▶ Task:
Below this line is the material. Write out only its lines from the one containing "if s.bit (Reg.RING_STAT" through the one containing "let addr := 2", both kept, exactly.

▶ Records shown:
▬▬▬

-- ==== Sys2Proof/Machine/Fabric.lean ====
section
/-! DEFINITION. The Rinjo Link ports and the fabric (R639 to R650, R653, R659, R661 to R664): training, low power,
discovery at the root, tables and routes, and packets on their way out. -/

namespace Sys2Proof.Machine

/-! ## TYPE codes (R641) -/
namespace Pkt
abbrev RD : Nat := 0x01
abbrev RDC : Nat := 0x02
abbrev WR : Nat := 0x03
abbrev WRA : Nat := 0x04
abbrev TKT_REQ : Nat := 0x05
abbrev TKT_ANS : Nat := 0x06
abbrev TKT_RET : Nat := 0x07
abbrev PROBE : Nat := 0x10
abbrev IDENTIFY : Nat := 0x11
abbrev NOT_READY : Nat := 0x12
abbrev ASSIGN : Nat := 0x13
abbrev COMMIT : Nat := 0x14
abbrev LINK_EVENT : Nat := 0x15
end Pkt

/-! ## Ports -/

/-- STAT.LSTATE of a port (R664): 0 DOWN, 1 TRAINING, 2 UP, 3 LOW_POWER, 4 ISOLATED, 5 FAILED. -/
def State.lstate (s : State) (p : Nat) : Nat := s.getF (Reg.RLINK_STAT p) 2 0
def State.setLstate (s : State) (p v : Nat) : State := s.putF (Reg.RLINK_STAT p) 2 0 v
/-- The port's link is up; a port in LOW_POWER leaves it for the next flit (R640). -/
def State.portUp (s : State) (p : Nat) : Bool := decide (p < 4) && (decide (s.lstate p = 2) || decide (s.lstate p = 3))
/-- Ports whose link is up, as bits. -/
def State.linksUp (s : State) : Nat := ((List.range 4).map fun p => (s.portUp p).toNat * 2 ^ p).sum

/-- Flits of one packet sent alone: a 16-byte header and its data in 64-byte bodies (R639; log entry 19). -/
def flitsOf (len : Nat) : Nat := (16 + len + 63) / 64

/-- Note the use of a port, which leaves LOW_POWER. -/
def State.usePort (s : State) (p : Nat) : State :=
  let s := { s with fab := { s.fab with lastUse := s.fab.lastUse.set p s.clk.base } }
  if s.lstate p = 3 then s.setLstate p 2 else s

/-- Send a packet on a port. -/
def State.sendPacket (s : State) (p kind : Nat) (words : List Nat) (len : Nat) : State :=
  ((s.usePort p).addWrap (Reg.RLINK_TX_FLITS p) 31 0 (flitsOf len)).emit (.packet p kind words)

/-- A packet of `len` data bytes has arrived on a port. -/
def State.gotPacket (s : State) (p len : Nat) : State :=
  (s.usePort p).addWrap (Reg.RLINK_RX_FLITS p) 31 0 (flitsOf len)

/-- This node's UID (SEC_00). -/
def State.uid (s : State) : Nat := s.rd Reg.SEC_UID_LO + 2 ^ 32 * s.rd Reg.SEC_UID_HI
/-- The RL_ROOT strap (R643, R691). -/
def State.isRoot (s : State) : Bool := s.bit Reg.SYS_STRAP 0
def State.nodeId (s : State) : Nat := s.getF Reg.RLINK_FAB_STAT 13 8
def State.hasId (s : State) : Bool := s.bit Reg.RLINK_FAB_STAT 15
def State.fabState (s : State) : Nat := s.getF Reg.RLINK_FAB_STAT 2 0
def State.setFabState (s : State) (v : Nat) : State := s.putF Reg.RLINK_FAB_STAT 2 0 v
/-- A node is in the committed tables. -/
def State.nodeKnown (s : State) (n : Nat) : Bool := s.bit (Reg.RLINK_NODE_INFO n) 31
def State.routeTo (s : State) (n : Nat) : Nat := s.getF (Reg.RLINK_NODE_ROUTE n) 2 0

/-- R133, R135: Stage C is declared, so requests of the fabric are answered. -/
def State.answersFabric (s : State) : Bool := s.declaredBefore

/-- R135: the retry hint in ms. -/
def State.retryHint (s : State) : Nat :=
  if s.cFailed then 255 else min 254 (max 10 (s.getF Reg.RST_STAGE_CTL 31 16 - (s.clk.base - s.boot.t0) / 400000))
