-- ==== Sys2Proof/Machine/Rings.lean ====
section
/-! DEFINITION. Rings, owner records and completion records (R238 to R253, R255, R267 to R276), the accounting of contexts
(R380, R381) and the ring monitors' record (R419). -/

namespace Sys2Proof.Machine

def dispPage : Nat := pageAddr Blk.DISP 0
def ringPage (i : Nat) : Nat := pageAddr Blk.RING i
def partPage (p : Nat) : Nat := pageAddr Blk.PART p

/-- The partition whose current RING_MASK holds ring `i` (R255). -/
def State.ringPart (s : State) (i : Nat) : Option Nat :=
  (List.range 16).find? fun p => if i < 32 then s.bit (Reg.PART_RING_MASK_LO p) i else s.bit (Reg.PART_RING_MASK_HI p) (i - 32)

/-- Ring `i` is in a NEXT_RING_MASK of a partition. -/
def State.ringNext (s : State) (p i : Nat) : Bool :=
  if i < 32 then s.bit (Reg.PART_NEXT_RING_MASK_LO p) i else s.bit (Reg.PART_NEXT_RING_MASK_HI p) (i - 32)

/-- R260: the ring leaves its partition in the running resize. -/
def State.ringLeaving (s : State) (i : Nat) : Bool :=
  match s.resize, s.ringPart i with
  | some r, some p => r.armed.contains p && !s.ringNext p i
  | _, _ => false

/-- R248: the owner record of ring `i` in the page of `p` has VALID set. -/
def State.ownerValid (s : State) (p i : Nat) : Bool := s.bit (Reg.PART_OWN_W0 p i) 31

/-- R242: the ring is served. -/
def State.ringServed (s : State) (i : Nat) : Bool :=
  s.cEntry && s.bit (Reg.RING_CTL i) 0 && (match s.ringPart i with
    | some p => s.ownerValid p i
    | none => false)

def State.ringSt (s : State) (i : Nat) : RingSt := s.rings.getD i {}
def State.setRing (s : State) (i : Nat) (f : RingSt → RingSt) : State := { s with rings := updAt s.rings i f }

/-- Jobs of ring `i` fetched and not completed. -/
def State.ringJobs (s : State) (i : Nat) : Nat := (s.jobs.filter fun j => j.ring == i).length

/-- Records written and not yet consumed. -/
def State.cqUsed (s : State) (i : Nat) : Nat :=
  let n := s.rd (Reg.RING_CQ_SIZE i)
  (s.rd (Reg.RING_CQ_TAIL i) + n - s.rd (Reg.RING_CQ_HEAD i) % n) % n

/-- R240: a completion slot can be reserved. -/
def State.cqRoom (s : State) (i : Nat) : Bool := decide (s.ringJobs i + s.cqUsed i + 1 < s.rd (Reg.RING_CQ_SIZE i))

/-- R242, R276: STAT of a ring and the CQ_FULL level. -/
def State.ringSync (s : State) (i : Nat) : State :=
  let a := Reg.RING_STAT i
  let p := s.ringPart i
  let valid := match p with
    | some p => s.ownerValid p i
    | none => false
  let s := ((s.putBit a 0 (s.ringServed i)).putBit a 1 p.isNone).putBit a 2 (p.isSome && !valid)
  let s := ((s.putBit a 3 (!s.cqRoom i)).putBit a 6 (s.ringLeaving i)).putF a 11 8 (s.ringSt i).credits.length
  s.lvl (ringPage i) 3 (!s.cqRoom i)

/-- Every ring's STAT, after a change of masks or owner records. -/
def State.ringsSync (s : State) : State := s.each (List.range 64) fun s i => s.ringSync i

/-- R243: one gate credit, with TIME and the published angles at its arrival (R246). -/
def State.addCredit (s : State) (i : Nat) : State :=
  if !s.bit (Reg.RING_CTL i) 1 then s
  else if (s.ringSt i).credits.length < s.getF (Reg.RING_CTL i) 11 8 then
    (s.setRing i fun r => { r with credits := r.credits ++ [(s.timeNs, (List.range 3).map fun d => s.rd (Reg.ANGLE_DOM_ANGLE d))] }).ringSync i
  else s.cnt (Reg.RING_DB_LOST_CNT i)

/-- R243, R244: an external doorbell reaches ring `i`. -/
def State.extDoorbell (s : State) (i : Nat) : State :=
  if !s.cEntry then s
  else if !s.bit (Reg.RING_CTL i) 2 || !s.ringServed i then (s.cnt (Reg.RING_DB_IGN_CNT i)).evt (ringPage i) 4
  else s.addCredit i

/-- R340: a block sends a doorbell to ring `i`: a CTRL packet to the stop of the RING pages. -/
def State.blockDoorbell (s : State) (c n i : Nat) : State := (s.transit (blockStop c n) (blockStop Blk.RING i) 0 0 0).extDoorbell i

/-! ## Jobs in the dispatcher -/

def State.setJob (s : State) (id : Nat) (f : Job → Job) : State :=
  { s with jobs := s.jobs.map fun (j : Job) => if j.id = id then f j else j }
def State.job (s : State) (id : Nat) : Option Job := s.jobs.find? fun j => j.id == id

/-- R387: STAT and QLEN of DISP_00, and the rings' reserved slots. -/
def State.dispSync (s : State) : State :=
  let s := s.wr Reg.DISP_STAT s.jobs.length
  s.each (List.range 16) fun s p => s.wr (Reg.DISP_QLEN p)
    (s.jobs.filter fun j => j.part == p && j.start.isNone && decide (j.ph ≠ .ended)).length

/-! ## Completion records (R241, R252, R253) -/

namespace Disp
abbrev DONE : Nat := 0x00
abbrev DONE_AFTER_DELAY : Nat := 0x01
abbrev DONE_PREEMPTED : Nat := 0x02
abbrev DONE_LATE : Nat := 0x03
abbrev REFUSED_CAPACITY : Nat := 0x10
abbrev REFUSED_ENERGY : Nat := 0x11
abbrev REFUSED_DEADLINE : Nat := 0x12
abbrev REFUSED_SPOOF : Nat := 0x13
abbrev FAILED_DATA_FAULT : Nat := 0x20
abbrev FAILED_TIMEOUT : Nat := 0x21
abbrev FAILED_CLEAR_PENDING : Nat := 0x22
abbrev CANCELLED : Nat := 0x30
end Disp

/-- Saturation to `w` bits. -/
def satN (w v : Nat) : Nat := min v (2 ^ w - 1)

/-- WAIT_US and RUN_US (R252, R377). -/
def State.jobWait (s : State) (j : Job) : Nat := ((match j.start with | some t => t | none => s.clk.base) - j.fetched) / 400
def State.jobRun (s : State) (j : Job) : Nat := (j.run + (match j.since with | some t => s.clk.base - t | none => 0)) / 400

/-- The 32 bytes of a job's completion record. -/
def State.record (s : State) (j : Job) (disp cause : Nat) : List Byte :=
  leBytes 8 j.tag ++ leBytes 1 disp ++ leBytes 1 cause
    ++ leBytes 2 (j.ctx + 2 ^ 12 * j.world.toNat + 2 ^ 13 * j.clamped.toNat + 2 ^ 14 * (j.checked && j.start.isSome).toNat
      + 2 ^ 15 * (s.ringSt j.ring).phase.toNat)
    ++ leBytes 4 (satN 32 (s.jobWait j)) ++ leBytes 4 (if j.start.isSome then satN 32 (s.jobRun j) else 0)
    ++ leBytes 2 (satN 16 j.preempts) ++ leBytes 2 j.sq
    ++ leBytes 4 (if j.start.isSome then satN 32 (j.energy / 65536) else 0) ++ leBytes 4 s.timeLo

/-- R419: monitors that watch ring `i` see a record of disposition `disp`. -/
def State.rmonRecord (s : State) (i disp : Nat) : State :=
  s.each (List.range 4) fun s k =>
    let cfg := s.rd (Reg.SAFE_RMON_CFG k)
    if cfg.testBit 31 && decide (fld cfg 5 0 = i) && (decide (disp < 0x10) || !cfg.testBit 8) then
      { s.putBit Reg.SAFE_RMON_STAT k false with rmon := s.rmon.set k s.clk.base }
    else s

/-- R380: the accounting entry of a record's context. -/
def State.account (s : State) (j : Job) : State :=
  let a := sget (fun _ => ({} : Acct)) s.acct j.ctx
  let inter := !s.bit (Reg.PART_MODE j.part) 0
  let b : Acct := { jobs := satN 32 (a.jobs + 1)
                    wait := if inter then satN 48 (a.wait + satN 32 (s.jobWait j)) else a.wait
                    preempt := if inter then satN 32 (a.preempt + j.preempts) else a.preempt }
  let full := fun (x : Acct) => decide (x.jobs = 2 ^ 32 - 1) || decide (x.wait = 2 ^ 48 - 1) || decide (x.preempt = 2 ^ 32 - 1)
  let s := { s with acct := sput (fun _ => ({} : Acct)) s.acct j.ctx b }
  if full b && !full a then s.evt dispPage 4 else s

/-- Counters and interrupts of a disposition (R387), and the accounting (R380). -/
def State.disposed (s : State) (j : Job) (disp : Nat) : State :=
  let s := (if disp = Disp.REFUSED_SPOOF then s else s.account j).csetJob j.id (decide (disp ≤ Disp.DONE_LATE))
  if disp = Disp.REFUSED_CAPACITY then (s.cnt (Reg.DISP_CAP_REFUSE_CNT j.part)).evt dispPage 0
  else if disp = Disp.REFUSED_DEADLINE then (s.cnt (Reg.DISP_DL_REFUSE_CNT j.part)).evt dispPage 0
  else if disp = Disp.DONE_LATE then (s.cnt (Reg.DISP_LATE_CNT j.part)).evt dispPage 1
  else if disp = Disp.FAILED_TIMEOUT then s.evt dispPage 3
  else if disp = Disp.CANCELLED ∧ s.getF Reg.DISP_CANCEL_STAT 1 0 = 2 then s.putF Reg.DISP_CANCEL_STAT 1 0 1
  else s

/-- The job leaves the dispatcher. -/
def State.dropJob (s : State) (j : Job) : State :=
  ({ s with jobs := s.jobs.filter fun (x : Job) => x.id != j.id }.dispSync).ringSync j.ring

/-- R241, R273: the completion record of a job is written: the job leaves; where the record cannot be written it is lost; where
its memory holds the write the job stays `ended` with it. -/
def State.finish (s : State) (j : Job) (disp cause : Nat) : State :=
  let i := j.ring
  if s.bit (Reg.RING_STAT i) 5 then ((s.cnt (Reg.RING_LOST_CNT i)).disposed j disp).dropJob j
  else
    let addr := 2 ^ 32 * s.getF (Reg.RING_CQ_BASE_HI i) 15 0 + s.getF (Reg.RING_CQ_BASE_LO i) 31 5 * 32 + 32 * s.rd (Reg.RING_CQ_TAIL i)
    let a : Access := { req := .block Blk.RING i, heart := s.world (.block Blk.RING i), part := some j.part, addr := addr
                        len := 32, write := true, data := s.record j disp cause }
    let r := s.writeRange a false false {}
    match r.1 with
    | .held => (s.setJob j.id fun x => { x with ph := .ended, stop := some (disp, cause) }).ringSync i
    | .done =>
      let n := s.rd (Reg.RING_CQ_SIZE i)
      let tail := (s.rd (Reg.RING_CQ_TAIL i) + 1) % n
      let s := r.2.wr (Reg.RING_CQ_TAIL i) tail
      let s := if tail = 0 then s.setRing i fun r => { r with phase := !r.phase } else s
      let s := if j.irq ∨ 0x10 ≤ disp then s.evt (ringPage i) 2 else s
      ((s.rmonRecord i disp).disposed j disp).dropJob j
    | _ =>
      let s := ((r.2.putBit (Reg.RING_STAT i) 5 true).cnt (Reg.RING_LOST_CNT i)).evt (ringPage i) 5
      (s.disposed j disp).dropJob j

/-! ## Register actions -/

/-- R239: a write of `v` to SQ_TAIL. -/
def State.writeSqTail (s : State) (req : Requester) (i v : Nat) : State :=
  if s.rd (Reg.RING_SQ_SIZE i) ≤ v then s.quiet req (Reg.RING_SQ_TAIL i) Cause.RESERVED_ENC else s.wr (Reg.RING_SQ_TAIL i) v

/-- CQ_HEAD: a value at or above CQ_SIZE is a reserved encoding. -/
def State.writeCqHead (s : State) (req : Requester) (i v : Nat) : State :=
  if s.rd (Reg.RING_CQ_SIZE i) ≤ v then s.quiet req (Reg.RING_CQ_HEAD i) Cause.RESERVED_ENC
  else (s.wr (Reg.RING_CQ_HEAD i) v).ringSync i

/-- R276: a write of `v` to a configuration register of a ring while CTL.EN is 1 changes nothing, but for CTL writes that change
EN alone or EXT_DB_EN alone. R273: EN written 1 after 0 clears the
errors, and lets a ring whose page changed owner fetch again (R269, log entry 69); credits above GATE_MAX or without GATED are dropped. -/
def State.writeRingCfg (s : State) (req : Requester) (a i v : Nat) : State :=
  let old := s.rd a
  let diff := v ^^^ old
  let en := s.bit (Reg.RING_CTL i) 0
  if a = Reg.RING_CTL i then
    if en && diff &&& 0xF07 ≠ 1 && diff &&& 0xF07 ≠ 4 then s.quiet req a Cause.RESERVED_ENC
    else
      let s := s.regStore req a v
      let s := if !en && v.testBit 0 then
          ((s.putBit (Reg.RING_STAT i) 4 false).putBit (Reg.RING_STAT i) 5 false).setRing i fun r => { r with moved := false } else s
      let keep := if s.bit (Reg.RING_CTL i) 1 then s.getF (Reg.RING_CTL i) 11 8 else 0
      (s.setRing i fun r => { r with credits := r.credits.take keep }).ringSync i
  else if en then s.quiet req a Cause.RESERVED_ENC
  else (s.regStore req a v).ringSync i

/-- R248: a write of `v` to word `w` of ring `n`'s owner record in the page of `p`. -/
def State.writeOwner (s : State) (req : Requester) (p n w v : Nat) : State :=
  let a := if w = 0 then Reg.PART_OWN_W0 p n else Reg.PART_OWN_W1 p n
  let inMask := if n < 32 then s.bit (Reg.PART_RING_MASK_LO p) n else s.bit (Reg.PART_RING_MASK_HI p) (n - 32)
  if !s.ownerValid p n || !inMask || (decide (w = 0) && !v.testBit 31) then (s.regStore req a v).ringSync n
  else s.quiet req a Cause.RESERVED_ENC

/-- SQ_TAIL_DOORBELL: a write of `value` to SQ_TAIL of ring `i`. -/
def execSqTailDoorbell (req : Requester) (i value : Nat) (s : State) : Host.Outcome State Fault Refusal :=
  .next (if i < 64 then s.checkedWrite req (Reg.RING_SQ_TAIL i) 4 fun s => s.writeSqTail req i value else s)

/-- RING_DOORBELL: a write of `value` to DOORBELL of ring `i`. -/
def execRingDoorbell (req : Requester) (i value : Nat) (s : State) : Host.Outcome State Fault Refusal :=
  .next (if i < 64 then s.checkedWrite req (Reg.RING_DOORBELL i) 4 fun s => if value.testBit 0 then s.addCredit i else s else s)

/-- EXTERNAL_DOORBELL: the event network sends a doorbell to ring `i`. -/
def execExternalDoorbell (i : Nat) (s : State) : Host.Outcome State Fault Refusal :=
  .next (if i < 64 then s.extDoorbell i else s)

/-- OWNER_RECORD_WRITE: a write of `value` to word `w` of the record of ring `n` in the page of partition `p`. -/
def execOwnerRecordWrite (req : Requester) (p n w value : Nat) (s : State) : Host.Outcome State Fault Refusal :=
  .next (if p < 16 ∧ n < 64 then
    s.checkedWrite req (if w = 0 then Reg.PART_OWN_W0 p n else Reg.PART_OWN_W1 p n) 4 fun s => s.writeOwner req p n w value else s)

/-- R381: a write of `v` to ACCT_SEL latches the entry of its CTX_ID, and zeroes it with CLEAR. -/
def State.writeAcctSel (s : State) (v : Nat) : State :=
  let a := sget (fun _ => ({} : Acct)) s.acct (v % 4096)
  let s := (((s.wr Reg.DISP_ACCT_JOBS a.jobs).wr Reg.DISP_ACCT_WAIT_LO a.wait).wr Reg.DISP_ACCT_WAIT_HI (a.wait / 2 ^ 32)).wr
    Reg.DISP_ACCT_PREEMPT a.preempt
  if v.testBit 16 then { s with acct := sput (fun _ => ({} : Acct)) s.acct (v % 4096) {} } else s

/-- ACCT_SEL: a write to ACCT_SEL that latches the entry of `ctx`. -/
def execAcctSel (req : Requester) (ctx : Nat) (s : State) : Host.Outcome State Fault Refusal :=
  .next (s.checkedWrite req Reg.DISP_ACCT_SEL 4 fun s => s.writeAcctSel (ctx % 4096))

/-- ACCT_SEL_CLEAR: the same with CLEAR set. -/
def execAcctSelClear (req : Requester) (ctx : Nat) (s : State) : Host.Outcome State Fault Refusal :=
  .next (s.checkedWrite req Reg.DISP_ACCT_SEL 4 fun s => s.writeAcctSel (ctx % 4096 + 2 ^ 16))

end Sys2Proof.Machine
end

▬▬▬

▶ Solution to the exercise:
  if s.bit (Reg.RING_STAT i) 5 then ((s.cnt (Reg.RING_LOST_CNT i)).disposed j disp).dropJob j
  else
    let addr := 2 ^ 32 * s.getF (Reg.RING_CQ_BASE_HI i) 15 0 + s.getF (Reg.RING_CQ_BASE_LO i) 31 5 * 32 + 32 * s.rd (Reg.RING_CQ_TAIL i)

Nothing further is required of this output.